BEGIN The records

/-! ### Where a line strikes (R388, R389) -/

/-- TRIM as a signed number: a stored -64 cannot occur (R389). -/
def Core.trimWanted (s : Core) (b : Nat) : Int := s.rds SPGB_TRIM.TRIM b
/-- The trim a line of a bar takes: what the line took at its first issue, or the value applied now. -/
def Core.trimOf (s : Core) (b w : Nat) : Int :=
  match (s.bf b).trims.find? (·.1 == w) with
  | some e => e.2
  | none => s.rds SPGB_TRIM.APPLIED b
/-- The SKEW of a line of a head: that in force when it was screened (R307). -/
def Core.skewOf (s : Core) (h id w : Nat) : Nat :=
  match (s.hf h).staged.find? fun y => y.w == w && y.job == id with
  | some y => y.skew
  | none => s.rd HDC_GEO_SKEW.SKEW h
/-- S of R388 for web line index `w` of a job on head `h`. -/
def Core.strikePos (s : Core) (h id w : Nat) : Nat :=
  let b := s.barOf h
  posMod ((s.strikeAt b id w : Int) + s.skewOf h id w + s.trimOf b w)
/-- The effective lead of a link in ns (R390). -/
def Core.lead (s : Core) (l : Nat) : Nat := max (100 * s.rd SPG_CFG.LEAD) (s.rd HLK_LAT.LEAD_MIN_NS l)
/-- `a / b` rounded, half up. -/
def roundHalfUp (a b : Int) : Int := (2 * a + b) / (2 * b)
/-- The predicted strobe of a position (R390), none while v is not positive. -/
def Core.predict (s : Core) (S : Nat) : Option Int :=
  if s.spg.v ≤ 0 then none
  else some ((s.etime : Int) + roundHalfUp (sgn 64 (twos 64 ((S : Int) * 2 ^ 26 - s.spg.p)) * 10 ^ 9) s.spg.v)

/-! ### Alternate mode (R397) -/

/-- Does alternate mode hold for line `w` of a bar? -/
def Core.inAlt (s : Core) (b w : Nat) : Bool :=
  let x := s.bf b
  (match x.altFrom with
    | some a => decide (lineDiff w a ≥ 0)
    | none => false) &&
  (match x.altTo with
    | some a => decide (lineDiff w a < 0)
    | none => true)
/-- Show a bar's mode in SPG_b_FIRE and in its heads. -/
def Core.showAlt (s : Core) (b : Nat) (on : Bool) : Core :=
  (s.headsOfBar b).foldl (fun s h => s.wr HDC_FIRE.ALT (b2n on) h) (s.wr SPGB_FIRE.ALT (b2n on) b)
/-- The line boundary of a bar behind line `w`: no head has been issued a line beyond it (R397). -/
def Core.altBoundary (s : Core) (b w : Nat) : Nat :=
  match (s.bf b).lastLine with
  | some x => if lineDiff x w > 0 then lineAdd x 1 else lineAdd w 1
  | none => lineAdd w 1
/-- The bar enters alternate mode from line `w` on. -/
def Core.enterAlt (s : Core) (b w : Nat) : Core :=
  (s.setBf b { s.bf b with altFrom := some w, altTo := none, altGood := 0 }).showAlt b true
/-- The largest MIN_PERIOD of a bar's heads. -/
def Core.maxMinPeriod (s : Core) (b : Nat) : Nat := (s.headsOfBar b).foldl (fun m h => max m (s.rd HDC_MIN_PERIOD.NS h)) 0
/-- Account the spacing of line `w`, predicted at `t` on the bar's reference head: 256 lines in a row at 1.05 times the
largest MIN_PERIOD end alternate mode at the next line boundary. -/
def Core.noteSpacing (s : Core) (b w : Nat) (t : Int) : Core :=
  let x := s.bf b
  let good : Bool := match x.lastStrobe with
    | some (w0, t0) => lineDiff w w0 == 1 && decide (100 * (t - t0) ≥ 105 * (s.maxMinPeriod b : Int))
    | none => false
  let n := if good then x.altGood + 1 else 0
  let s := s.setBf b { x with altGood := n, lastStrobe := some (w, t.toNat) }
  if s.rdb SPGB_FIRE.ALT b ∧ n ≥ 256 then
    (s.setBf b { s.bf b with altTo := some (s.altBoundary b w), altGood := 0 }).showAlt b false
  else s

END The records

# Task goal
Taking the entries from their first line through the line with "screened (R307). -/", inclusive, restate each line word for word and give nothing else.

# Task output
/-! ### Where a line strikes (R388, R389) -/

/-- TRIM as a signed number: a stored -64 cannot occur (R389). -/
def Core.trimWanted (s : Core) (b : Nat) : Int := s.rds SPGB_TRIM.TRIM b
/-- The trim a line of a bar takes: what the line took at its first issue, or the value applied now. -/
def Core.trimOf (s : Core) (b w : Nat) : Int :=
  match (s.bf b).trims.find? (·.1 == w) with
  | some e => e.2
  | none => s.rds SPGB_TRIM.APPLIED b
/-- The SKEW of a line of a head: that in force when it was screened (R307). -/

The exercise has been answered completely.